### Your assignment:
Print the lines in the listing below that fall between the line with "UNDERRUN keeps its value (R245; log 11). -/" and the line with "errCause := 6", those two lines included, exactly as they stand and with nothing else.

━━━ Input material ━━━

-- ==== Sys2Proof/Machine/Decoder.lean ====
section
/-! DEFINITION. The Chunk Decoder around its opcodes: fetch, run hold, exhausted path, pixel store, FINISH
(43_chunk_decoder.md R182 to R184, R193 to R197). -/

namespace Sys2Proof.Machine

/-- R184, R87: the bytes of the chunk at the cursor, the first one fixing how many. Nothing where SRC lacks one. -/
def State.fetchBytes (s : State) : Option (List Byte) :=
  match s.src.read s.cursorOffset with
  | none => none
  | some b1 => s.src.readBytes s.cursorOffset (opLength s.cfg.tags b1)

/-- R184: the instruction at the cursor. -/
def State.fetchChunk (s : State) : Option Instr :=
  match s.fetchBytes with
  | none => none
  | some bs =>
    match decodeChunk s.cfg.tags bs with
    | .ok (i, _) => some i
    | .error _ => none

/-- R183 with the store of R194. -/
def State.runHold (s : State) : State := (s.setRun (s.run - 1)).storePixel

/-- R193, R197: UNDERRUN, then the error or the store of the unchanged pixel. -/
def State.exhausted (s : State) : State :=
  let t := { s with status := s.status.markUnderrun }
  if s.cfg.strictTruncation then t.raise (.formatError .truncated) else t.storePixel

/-- R182: the rest of a PIXEL step after its opcode. -/
def completePixel (o : Host.Outcome State Fault Refusal) : Host.Outcome State Fault Refusal :=
  match o with
  | .next s => .next s.storePixel
  | .fault r => .fault r
  | .refused r => .refused r

/-- R196: the decoder FINISH step; a pending run and unread chunk bytes are dropped. -/
def decFinish (s : State) : State :=
  { s with
    resWidth := s.w
    resHeight := s.h
    resLen := BitVec.ofNat 64 (s.n.toNat * s.c.count)
    status := Status.finished s.status.underrun
    mode := .done }

/-! A decode pass that is due to fetch, for `State.withFetchWord`. -/

/-- The state as it stands where its next own step fetches a chunk; else with what that takes: MODE = DEC, BUSY, no run
pending, a pixel left to produce, the cursor inside the chunk region. The host lets the block run. Log 4. -/
def State.atChunkFetch (s : State) : State :=
  let t := { s with inbox := .letRun :: s.inbox, mode := .dec, status := Status.started, run := 0 }
  let t := if s.pos < s.n then t else { t with pos := 0, n := 1, w := 1, h := 1 }
  if s.cur < s.cdl then t else { t with cur := 0, cdl := 1 }

/-- Bytes of SRC from the cursor on. -/
def State.placeAtCursor (s : State) (bs : List Byte) : State :=
  { s with src := s.src.writeBytes s.cursorOffset bs }

end Sys2Proof.Machine
end

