/-- 43_chunk_decoder.md R181, R198, 70_reset_and_hazards.md R271: DECODE with a legal stream begins a decode pass and
writes no byte of DST; a chunk region that is not empty lies, with its padding, inside the stream (20_memory.md R60). -/
def Obligations.DecodeBeginsAPass : Prop :=
  ∀ (s : State) (hd : Header), s.status.busy = false → DecodeArgsLegal s hd →
    ∃ t, exec .decodeCmd s = .next t ∧
      (∀ i : Fin 64, t.cache[i] = ⟨0, 0, 0, 0⟩) ∧ t.px = ⟨0, 0, 0, 255⟩ ∧ t.run = 0 ∧ t.cur = 0 ∧ t.pos = 0 ∧
      t.w = hd.width ∧ t.h = hd.height ∧ t.c.count = s.argChannels.toNat ∧
      t.n.toNat = hd.width.toNat * hd.height.toNat ∧ t.cdl.toNat = hd.bodyLength.toNat - 4 ∧
      (t.cdl ≠ 0 → 12 + t.cdl.toNat + 4 = s.argSrcLen.toNat) ∧
      t.status = { busy := true, done := false, err := false, underrun := false } ∧ t.mode = .dec ∧
      (∀ a, t.dst.read a = s.dst.read a) ∧ (∀ a, t.src.read a = s.src.read a) ∧
      t.cfg = s.cfg ∧ t.errClass = s.errClass ∧ t.errCause = s.errCause ∧
      t.argWidth = s.argWidth ∧ t.argHeight = s.argHeight ∧ t.argChannels = s.argChannels ∧
      t.argSrcLen = s.argSrcLen ∧ t.inbox = s.inbox

/-- 60_exceptions.md R242 causes 1 to 5 in the order of R244. -/
def Obligations.DecodeRejectsIllegalStreams : Prop :=
  ∀ s : State, s.status.busy = false →
    (s.argChannels ≠ 3 ∧ s.argChannels ≠ 4 → exec .decodeCmd s = .next (failedStart s 2 1)) ∧
    (s.argChannels = 3 ∨ s.argChannels = 4 →
      (s.argSrcLen.toNat < 12 → exec .decodeCmd s = .next (failedStart s 2 2)) ∧
      (12 ≤ s.argSrcLen.toNat →
        (∀ m, s.src.readBytes 0 4 = some m → m ≠ [0x71, 0x6F, 0x69, 0x66] →
          exec .decodeCmd s = .next (failedStart s 2 3)) ∧
        (∀ hd, s.src.readBytes 0 12 = some (writeHeader hd) →
          (hd.width = 0 ∨ hd.height = 0 → exec .decodeCmd s = .next (failedStart s 2 4)) ∧
          (hd.width ≠ 0 ∧ hd.height ≠ 0 ∧ hd.bodyLength.toNat + 12 ≠ s.argSrcLen.toNat →
            exec .decodeCmd s = .next (failedStart s 2 5)))))

/-- 44_commands.md R223: a CMD write of any value while BUSY changes nothing (the act itself is taken). -/
def Obligations.CommandWhileBusyIsIgnored : Prop :=
  ∀ (s : State) (v : BitVec 32) (rest : List HostAct), s.inbox = .writeCmd v :: rest → s.status.busy = true →
    step s = .next { s with inbox := rest }

/-- 44_commands.md R224, 60_exceptions.md R241 cause 6: any value but 1 and 2 while not BUSY raises BAD_COMMAND.
UNDERRUN keeps its value (R245; log 11). -/
def Obligations.UnknownCommandRaises : Prop :=
  ∀ (s : State) (v : BitVec 32) (rest : List HostAct), s.inbox = .writeCmd v :: rest → s.status.busy = false →
    v ≠ 1 → v ≠ 2 →
      step s = .next
        { s with
          errClass := 1
          errCause := 6
          status := { busy := false, done := false, err := true, underrun := s.status.underrun }
          mode := .error
          inbox := rest }

/-- 60_exceptions.md R245: what raising an error writes, and that no further step of the pass runs. That it writes nothing
else is R245's for an error in START; after a late error R245 leaves the working registers and RES_* unspecified, and
93_implementation_defined.md U6 DST, so there it is the model's choice (log 19; log 7 for RES_*). -/
def Obligations.RaiseWritesTheErrorStateOnly : Prop :=
  ∀ (s : State) (e : CodecError),
    s.raise e =
      { s with
        errClass := (match e with | .invalidArgument _ => 1 | .formatError _ => 2)
        errCause := e.causeCode
        status := { busy := false, done := false, err := true, underrun := s.status.underrun }
        mode := .error } ∧
    1 ≤ e.causeCode ∧ e.causeCode ≤ 6 ∧
    (s.inbox = [] → step (s.raise e) = .next (s.raise e))

/-! The encoder. -/

/-- 42_chunk_encoder.md R156: one PIXEL step. `run` is RUN after the count, `flush` whether a run chunk is emitted; the
run chunk precedes the pixel's own chunk (70 R282), and the cache is read before it is written (70 R281). The bytes
stored to are those from 12 + CUR on, and no other byte of DST changes. -/
def Obligations.EncoderPixelStep : Prop :=
  ∀ (s : State) (px : Pixel) (run : Nat) (flush : Bool) (bs : List Byte),
    Inv s → s.inbox = [] → s.mode = .enc → s.pos < s.n →
    s.src.readBytes (s.pos.toNat * s.c.count) s.c.count = some (pixelBytes s.c px) → (s.c = .three → px.a = 255) →
    run = (if px = s.px then s.run.toNat + 1 else s.run.toNat) →
    flush = decide (0 < run ∧ (run = 8224 ∨ px ≠ s.px ∨ s.pos.toNat + 1 = s.n.toNat)) →
    bs = (if flush then chunkBytes s.cfg.tags (runChunk run) else []) ++
         (if px = s.px then [] else chunkBytes s.cfg.tags (selectChunk s.cache px s.px)) →
      ∃ t, step s = .next t ∧ t.run.toNat = (if flush then 0 else run) ∧
        (∀ k, k < bs.length → t.dst.read (12 + s.cur.toNat + k) = bs[k]?) ∧
        (∀ a, a < 12 + s.cur.toNat ∨ 12 + s.cur.toNat + bs.length ≤ a → t.dst.read a = s.dst.read a) ∧
        t.cache = (if px = s.px ∨ s.cache[hash px] = px then s.cache else s.cache.set (hash px).val px) ∧
        t = { s with
          px := px
          run := t.run
          pos := s.pos + 1
          cur := s.cur + BitVec.ofNat 64 bs.length
          cache := t.cache
          dst := t.dst }

/-- 42_chunk_encoder.md R145, R146: the bytes of a run of n pixels. -/
def Obligations.RunChunkBytes : Prop :=
  ∀ (t : Tags) (n : Nat),
    (1 ≤ n → n ≤ 32 → chunkBytes t (runChunk n) = [0x40 ||| BitVec.ofNat 8 (n - 1)]) ∧
    (33 ≤ n → n ≤ 8224 →
      chunkBytes t (runChunk n) = [t.run16 ||| BitVec.ofNat 8 ((n - 33) / 256), BitVec.ofNat 8 ((n - 33) % 256)])

/-- 42_chunk_encoder.md R147, R148, R150 to R154: the chunk of a pixel that differs from the previous one, in the fixed
priority INDEX, DIFF_8, DIFF_16, DIFF_24, COLOR, with its bytes. -/
def Obligations.SelectionPriorityAndBytes : Prop :=
  ∀ (t : Tags) (cache : Vector Pixel 64) (px prev : Pixel) (dr dg db da : Int), px ≠ prev →
    dr = (px.r.toNat : Int) - prev.r.toNat → dg = (px.g.toNat : Int) - prev.g.toNat →
    db = (px.b.toNat : Int) - prev.b.toNat → da = (px.a.toNat : Int) - prev.a.toNat →
      chunkBytes t (selectChunk cache px prev) =
        if cache[hash px] = px then [t.index ||| BitVec.ofNat 8 (hash px).val]
        else if da = 0 ∧ (-1 ≤ dr ∧ dr ≤ 2) ∧ (-1 ≤ dg ∧ dg ≤ 2) ∧ (-1 ≤ db ∧ db ≤ 2) then
          [t.diff8 ||| BitVec.ofInt 8 (16 * (dr + 1) + 4 * (dg + 1) + (db + 1))]
        else if da = 0 ∧ (-15 ≤ dr ∧ dr ≤ 16) ∧ (-7 ≤ dg ∧ dg ≤ 8) ∧ (-7 ≤ db ∧ db ≤ 8) then
          [t.diff16 ||| BitVec.ofInt 8 (dr + 15), BitVec.ofInt 8 (16 * (dg + 7) + (db + 7))]
        else if (-15 ≤ dr ∧ dr ≤ 16) ∧ (-15 ≤ dg ∧ dg ≤ 16) ∧ (-15 ≤ db ∧ db ≤ 16) ∧ (-15 ≤ da ∧ da ≤ 16) then
          [t.diff24 ||| BitVec.ofInt 8 ((dr + 15) / 2),
           BitVec.ofInt 8 (128 * ((dr + 15) % 2) + 4 * (dg + 15) + (db + 15) / 8),
           BitVec.ofInt 8 (32 * ((db + 15) % 8) + (da + 15))]
        else
          (t.color ||| BitVec.ofNat 8
            ((if dr ≠ 0 then 8 else 0) + (if dg ≠ 0 then 4 else 0) + (if db ≠ 0 then 2 else 0) +
              (if da ≠ 0 then 1 else 0))) ::
            ((if dr ≠ 0 then [px.r] else []) ++ (if dg ≠ 0 then [px.g] else []) ++
              (if db ≠ 0 then [px.b] else []) ++ (if da ≠ 0 then [px.a] else []))

/-- 42_chunk_encoder.md R156: a PIXEL step emits 0 to 7 bytes; R160 (b): the chunk of a differing pixel has operands in
range, and is no COLOR without flags. -/
def Obligations.EncoderEmitsWellFormedChunks : Prop :=
  ∀ (t : Tags) (cache : Vector Pixel 64) (px prev : Pixel) (n : Nat), px ≠ prev → 1 ≤ n → n ≤ 8224 →
    (selectChunk cache px prev).wf = true ∧ (selectChunk cache px prev).isChunk = true ∧
    selectChunk cache px prev ≠ .color none none none none ∧ (runChunk n).wf = true ∧
    (chunkBytes t (runChunk n)).length ≤ min n 2 ∧ 1 ≤ (chunkBytes t (selectChunk cache px prev)).length ∧
    (chunkBytes t (selectChunk cache px prev)).length ≤ 5

/-- 42_chunk_encoder.md R157: FINISH stores four zero bytes at 12 + CUR and the body length at offsets 8 to 11, and
changes no other byte of DST. -/
def Obligations.EncoderFinishClosesTheStream : Prop :=
  ∀ s : State, s.inbox = [] → s.mode = .enc → s.pos = s.n → s.cur.toNat + 4 ≤ 4294967295 →
    ∃ t, step s = .next t ∧
      (∀ k, k < 4 → t.dst.read (12 + s.cur.toNat + k) = some 0) ∧
      t.dst.readBytes 8 4 = some (be32 (BitVec.ofNat 32 (s.cur.toNat + 4))) ∧
      (∀ a, (a < 8 ∨ 12 ≤ a) → (a < 12 + s.cur.toNat ∨ 12 + s.cur.toNat + 4 ≤ a) →
        t.dst.read a = s.dst.read a) ∧
      t.resLen.toNat = 12 + (s.cur.toNat + 4) ∧
      t = { s with
        dst := t.dst
        resWidth := s.w
        resHeight := s.h
        resLen := t.resLen
        status := { busy := false, done := true, err := false, underrun := false }
        mode := .done }

/-- 42_chunk_encoder.md R158, 60_exceptions.md R241 cause 5. After this late error R245 and 93_implementation_defined.md U6
leave the working registers, RES_* and DST unspecified: that they stay as they were is the model's choice (log 19; log 7
for RES_*). -/
def Obligations.TooLongABodyRaises : Prop :=
  ∀ s : State, s.inbox = [] → s.mode = .enc → s.pos = s.n → 4294967295 < s.cur.toNat + 4 →
    step s = .next
      { s with
        errClass := 1
        errCause := 5
        status := { busy := false, done := false, err := true, underrun := s.status.underrun }
        mode := .error }

/-- 42_chunk_encoder.md R159: the chunk region and the encoded size of an image of N pixels, and when the body can be
too long for the length field. -/
def Obligations.EncodedSizeIsBounded : Prop :=
  ∀ s : State, Inv s → s.inbox = [] → s.mode = .enc → s.pos = s.n →
    1 ≤ s.cur.toNat ∧ s.cur.toNat ≤ 5 * s.n.toNat ∧
    (4294967295 < s.cur.toNat + 4 → 858993458 < s.n.toNat) ∧
    (∀ t, step s = .next t → t.mode = .done → 17 ≤ t.resLen.toNat ∧ t.resLen.toNat ≤ 5 * s.n.toNat + 16)

/-- 40_color_cache.md R117, 42_chunk_encoder.md R161: a decoder that holds the encoder's PX and CACHE and executes the
chunk the encoder emits for a pixel ends with that pixel and with the encoder's new cache. -/
def Obligations.ChunkReconstructsThePixel : Prop :=
  ∀ (e d : State) (px : Pixel), px ≠ e.px → d.px = e.px → d.cache = e.cache →
    ∃ t, exec (selectChunk e.cache px e.px) d = .next t ∧ t.px = px ∧ t.cache = (e.selectAndEmit px).cache ∧
      t.run = d.run ∧ t.cur = d.cur + BitVec.ofNat 64 (chunkBytes e.cfg.tags (selectChunk e.cache px e.px)).length

/-! The Header Codec. -/

/-- 41_header_codec.md R125, 30_encoding.md R75: the twelve bytes. -/
def Obligations.WriteHeaderBytes : Prop :=
  ∀ w h : BitVec 16, ∀ l : BitVec 32,
    (writeHeader ⟨w, h, l⟩).map (fun v => v.toNat) =
      [0x71, 0x6F, 0x69, 0x66, w.toNat / 256, w.toNat % 256, h.toNat / 256, h.toNat % 256,
       l.toNat / 16777216, l.toNat / 65536 % 256, l.toNat / 256 % 256, l.toNat % 256]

━━━

### Exercise answer:
UNDERRUN keeps its value (R245; log 11). -/
def Obligations.UnknownCommandRaises : Prop :=
  ∀ (s : State) (v : BitVec 32) (rest : List HostAct), s.inbox = .writeCmd v :: rest → s.status.busy = false →
    v ≠ 1 → v ≠ 2 →
      step s = .next
        { s with
          errClass := 1
          errCause := 6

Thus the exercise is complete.